Four types of garbage collection trucks, each for a different category of waste, are being used in six of the city’ districts, sanitation authorities said yesterday. They also stressed that garbage collectors will be punished for mixing sorted rubbish.

This message follows residents’ complains that their garbage sorting efforts are being wasted by trash collectors who dump their separated waste indiscriminately in collection trucks.

In Jing’an, Changning, Yangpu, Fengxian, Songjiang and Chongming districts, specialty garbage vehicles are now operating in residential complexes that have started sorting their waste. In Huangpu, Xuhui, Putuo, Minhang, Jiading and Jinshan districts, these vehicles will start use in 2019.

Meanwhile, some residential complexes in the city are using surveillance cameras to catch residents who improperly dispose of trash. Volunteers and neighborhood committee members are also working to educate rubbish rule-breakers.

At one community on Hongqiao Road in Changning District, residents have embraced garbage sorting since a trial program was introduced there in April.

“It was not an easy job at first when we removed garbage bins from each floor of the 10 residential buildings, and started promoting garbage sorting,” said You Yan, director of the Chengjiaqiao sub-district office.
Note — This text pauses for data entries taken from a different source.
-- ==== Sys2Proof/Machine/Groups.lean ====
section
/-! DEFINITION. Groups: the Commit Controller (Chapters 3 and 5): markers, membership and readiness, the judgement of
a group at a boundary and at a lease close, the commit and its flip, and the hold timeout alone. -/

namespace Sys2Proof.Machine

/-! ## Membership and readiness -/

/-- R84: the window is a member of the group. -/
def State.isMember (s : State) (g : Fin 4) (w : Fin 8) : Bool :=
  s.enabled w && (s.desc w).group.toNat == g.val

/-- R84: the members of a group, in ascending number. -/
def State.members (s : State) (g : Fin 4) : List (Fin 8) := allWindows.filter (s.isMember g)

/-- R85: a commit of the group is the pending flip. -/
def State.flipPendingFor (s : State) (g : Fin 4) : Bool :=
  match s.pendingFlip with
  | some f => f.group == g
  | none => false

/-- R85: the group is ready. -/
def State.groupReady (s : State) (g : Fin 4) : Bool :=
  !(s.members g).isEmpty && (s.members g).all (fun w => (s.window w).commit == .armed) && !s.flipPendingFor g

/-- R88: the members whose bracket is OPEN. -/
def State.openMembers (s : State) (g : Fin 4) : List (Fin 8) :=
  (s.members g).filter fun w => (s.window w).bracket == .isOpen

/-- R86: the group becomes IDLE with count 0. -/
def State.groupIdle (s : State) (g : Fin 4) : State := s.setGroup g { s.group g with state := .idle, count := 0#4 }

/-! ## The flip (R101, R102) -/

/-- R14, R101: the entry of a DIRTY page at the flip. -/
def PageEntry.flipped (e : PageEntry) : PageEntry := { state := .stale, bank := e.bank.other, attempts := 0#2 }

/-- R101: the flip of one window of the set: its DIRTY pages change sides and join the tail of the Copy Queue, its
tag and frame are taken over, and it is OPEN. -/
def State.flipWindow (s : State) (w : Fin 8) : State :=
  let d := s.desc w
  let dirty := s.pagesIn d .dirty
  let t := s.mapPages fun p e => if d.inRun p && e.state == .dirty then e.flipped else e
  let t := { t with copyQueue := t.copyQueue ++ dirty }
  t.setWindow w { s.window w with commit := .isOpen, committedTag := (s.window w).armedTag,
                                  lastCommitFrame := s.timer.frame }

/-- R102: the count of a COMMIT record, saturating at 255. -/
def commitCount (n : Nat) : Byte := BitVec.ofNat 8 (min n 255)

/-- R102: the COMMIT record of a window, whose page count `n` was taken at the flip. -/
def State.recordCommit (s : State) (g : Fin 4) (origin : Origin) (w : Fin 8) (n : Nat) : State :=
  s.record { kind := .commit, window := some w, group := some g, detail := origin.code,
             tag := (s.window w).committedTag, phase := (s.window w).armPhase, count := commitCount n }

/-- R101, R102: the flip takes effect for every window of the set that is ENABLED, and COMMIT is then recorded for
each, both in ascending number. A flip of another group that is pending stays so. -/
def State.flip (s : State) (f : TakenCommit) : State :=
  let ws := f.set.filter s.enabled
  let t := ws.foldl State.flipWindow s
  ws.foldl (fun u w => u.recordCommit f.group f.origin w (s.pagesIn (s.desc w) .dirty).length) t

/-- R100: the access ISSUED on the M-port is a view-class access of either port into a window of the set. -/
def State.issuedInto (s : State) (set : List (Fin 8)) : Bool :=
  let inSet (ph : Phase) : Bool :=
    match ph with
    | .issued _ { cls := .view w _ _, .. } => set.contains w
    | _ => false
  inSet s.pPort.phase || inSet s.cPort.phase

/-- R100: a commit of the group is taken: its set is fixed, the group is IDLE, and the flip takes effect at once or
becomes the pending flip. -/
def State.takeCommit (s : State) (g : Fin 4) (origin : Origin) : State :=
  let set := (s.members g).filter fun w => (s.window w).commit == .armed
  let f : TakenCommit := { group := g, set := set, origin := origin }
  let t := s.groupIdle g
  if t.issuedInto set then { t with pendingFlip := some f } else t.flip f

/-! ## A boundary at the Commit Controller (R88) -/

/-- The outcomes of R88, in the order of its table. -/
inductive GroupOutcome where
  | nothing
  | endDeferral
  | skip
  | commit
  | defer
  | force
  deriving DecidableEq, Repr

/-- R88: the outcome for a group, on the state as the boundary arrived. -/
def State.groupOutcome (s : State) (g : Fin 4) : GroupOutcome :=
  if !s.groupReady g then
    match (s.group g).state with
    | .idle => .nothing
    | .deferred => .endDeferral
  else if s.freeze.latch then .skip
  else if (s.openMembers g).isEmpty then .commit
  else if (s.group g).count.toNat < (s.group g).limit.toNat then .defer
  else .force

/-- R90: the bracket of a window is revoked. -/
def State.revoke (s : State) (w : Fin 8) : State := s.setWindow w { s.window w with bracket := .revoked }

/-- R90: the member bitmap, window `w` at bit `w`. -/
def memberBitmap (ws : List (Fin 8)) : Byte := ws.foldl (fun b w => b ||| (1#8 <<< w.val)) 0#8

/-- R88 to R91: the outcome taken. -/
def State.applyOutcome (s : State) (g : Fin 4) : GroupOutcome → State
  | .nothing => s
  | .endDeferral => s.groupIdle g
  | .skip =>
    s.record { kind := .freezeSkip, group := some g, count := (s.group g).count.setWidth 8 }
  | .commit => s.takeCommit g .boundary
  | .defer =>
    let n := (s.group g).count + 1#4
    (s.setGroup g { s.group g with state := .deferred, count := n }).record
      { kind := .commitDeferred, group := some g, count := n.setWidth 8 }
  | .force =>
    let ws := s.openMembers g
    ((ws.foldl State.revoke s).record
      { kind := .commitForced, group := some g, detail := memberBitmap ws, count := (s.group g).count.setWidth 8 }
      ).takeCommit g .forced

/-- R92: a window armed late is promoted. -/
def Window.promoted (w : Window) : Window := if w.commit = .armedLate then { w with commit := .armed } else w

/-- R88, R92: the Commit Controller's part of a boundary: the groups in ascending number, then the promotion. -/
def State.judgeGroups (s : State) : State :=
  (allGroups.foldl (fun t g => t.applyOutcome g (s.groupOutcome g)) s).mapWindows Window.promoted

/-- R93: the boundary has taken the commit of the window, or the window is in the set of the pending flip. -/
def State.boundaryTakes (s : State) (w : Fin 8) : Bool :=
  let g : Fin 4 := Fin.ofNat 4 (s.desc w).group.toNat
  (s.enabled w && (s.groupOutcome g == .commit || s.groupOutcome g == .force)) ||
    (match s.pendingFlip with
     | some f => f.set.contains w
     | none => false)

/-- R80: a boundary delivered to the Commit Controller and then to the P-port Handler, and the judgements anew that
the changes call for (R29, R46). -/
def State.deliver (s : State) : State := (s.judgeGroups.holdBoundary s.boundaryTakes).rejudge

/-- R45, R93: the P-port Handler's part alone of a boundary at which the hold times out: the count, raised by 1, has
reached HOLDMAX and the window's commit is not taken. Elsewhere it is no event (log 2, 7). -/
def State.holdTimeout (s : State) : State :=
  match s.pPort.phase with
  | .held a .sealed w p => if !s.boundaryTakes w && s.holdDue then s.timeOut a w p else s
  | _ => s

/-! ## Lease closes (R94) -/

/-- R94: the judgement of a group at a lease close passed to the Commit Controller, the bracket closed. -/
def State.judgeClose (s : State) (g : Fin 4) : State :=
  match (s.group g).state with
  | .idle => s
  | .deferred =>
    if !s.groupReady g then s.groupIdle g
    else if !(s.openMembers g).isEmpty then s
    else if s.freeze.latch then s
    else s.takeCommit g .close

/-! ## Markers (Chapter 3) -/

/-- R53 to R55: a commit marker takes its effect at its grant: it arms an OPEN window, ARMED_LATE past the cutoff, or
re-arms an armed one. -/
def State.commitMarker (s : State) (w : Fin 8) (tag : Word) : State :=
  let x := s.window w
  match x.commit with
  | .isOpen =>
    if s.timer.late then
      ((s.setWindow w { x with commit := .armedLate, armedTag := tag, armPhase := s.timer.counter }).setNoted w
          false).record { kind := .markerLate, window := some w, tag := tag, phase := s.timer.counter }
    else (s.setWindow w { x with commit := .armed, armedTag := tag, armPhase := s.timer.counter }).setNoted w false
  | .armedLate => s.setWindow w { x with armedTag := tag, armPhase := s.timer.counter }
  | .armed => s.setWindow w { x with armedTag := tag, armPhase := s.timer.counter }

/-- R59, R61: a lease open. -/
def State.leaseOpen (s : State) (w : Fin 8) : State :=
  match (s.window w).bracket with
  | .closed => s.setWindow w { s.window w with bracket := .isOpen }
  | .revoked => s.setWindow w { s.window w with bracket := .isOpen }
  | .isOpen => s.record { kind := .leaseDouble, window := some w, detail := 0x01#8 }

/-- R60, R61: a lease close. -/
def State.leaseClose (s : State) (w : Fin 8) : State :=
  match (s.window w).bracket with
  | .isOpen =>
    (s.setWindow w { s.window w with bracket := .closed }).judgeClose (Fin.ofNat 4 (s.desc w).group.toNat)
  | .revoked => s.setWindow w { s.window w with bracket := .closed }
  | .closed => s.record { kind := .leaseDouble, window := some w, detail := 0x02#8 }

/-- R51: the effect of a marker at the grant of its access. The armed tag is the word presented with the write. -/
def State.takeMarker (s : State) (a : Access) (w : Fin 8) : Marker → State
  | .commit => s.commitMarker w (a.wdata.getD 0 0#32)
  | .leaseOpen => s.leaseOpen w
  | .leaseClose => s.leaseClose w

end Sys2Proof.Machine
end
Residents now are required to put trash into four bins — designated for hazardous waste, recyclables, food waste and dry waste — at a dumping site near the entrance of the community. The site is open between 7:30 and 9:30am, and 4:30 and 7pm. At other times, the site’s bins are sealed. This sort of “designated time and place” model of trash management is currently being promoted across many parts of the city.

“Because the average age of residents here is over 80, it took time for them to recognize different types of garbage and keep the need for sorting in mind, and there are some ayi (domestic helper) in the community, making it more difficult,” said You.

At first, some dropped garbage outside the bins at night when trash-sorting volunteers were absent, she said.

To address these difficulties, resident volunteers and neighborhood committee officials made promotional materials and visited some households several times to inform residents about sorting.

Training was also offered to domestic helpers, and a surveillance camera was installed to monitor the dumping site.

After three months of efforts, progress is evident.

Wang Guizhi, a domestic helper at the complex, separates garbage into two bins at home, and takes them separately to the dumping site each day. She said another residential community on Hongmei Road where she used to work did a much poorer job at garbage sorting, as no one took initiative to manage such efforts.

“Here, the signs and directions for different types of garbage are very clear, making sorting an easy job if you take it seriously,” she said.

Qi Daolun, an 84-year-old retired teacher and resident of the community, now recognizes the benefits of garbage sorting.

“Garbage classification contributes to a better environment, which is good for everybody,” she said.

Authorities have also stepped up efforts to tackle concerns that sorted garbage is mixed during transport.

“In Changning District, we have four types of vehicles to collect different types of wastes,” said Zhu Gang, deputy director of Changning District Greenery and Public Sanitation Bureau, “They look similar, but bear different color signs and run in different places.”

“A third-party assessment system is used to monitor sanitation enterprises and drivers will have their wages deducted if they are found mixing trash that has been sorted,” he said.

Tang Jiafu, deputy director of the Shanghai Greenery and Public Sanitation Bureau, said a tip-off and reward system will be considered to further stamp out the mixing of sorted garbage.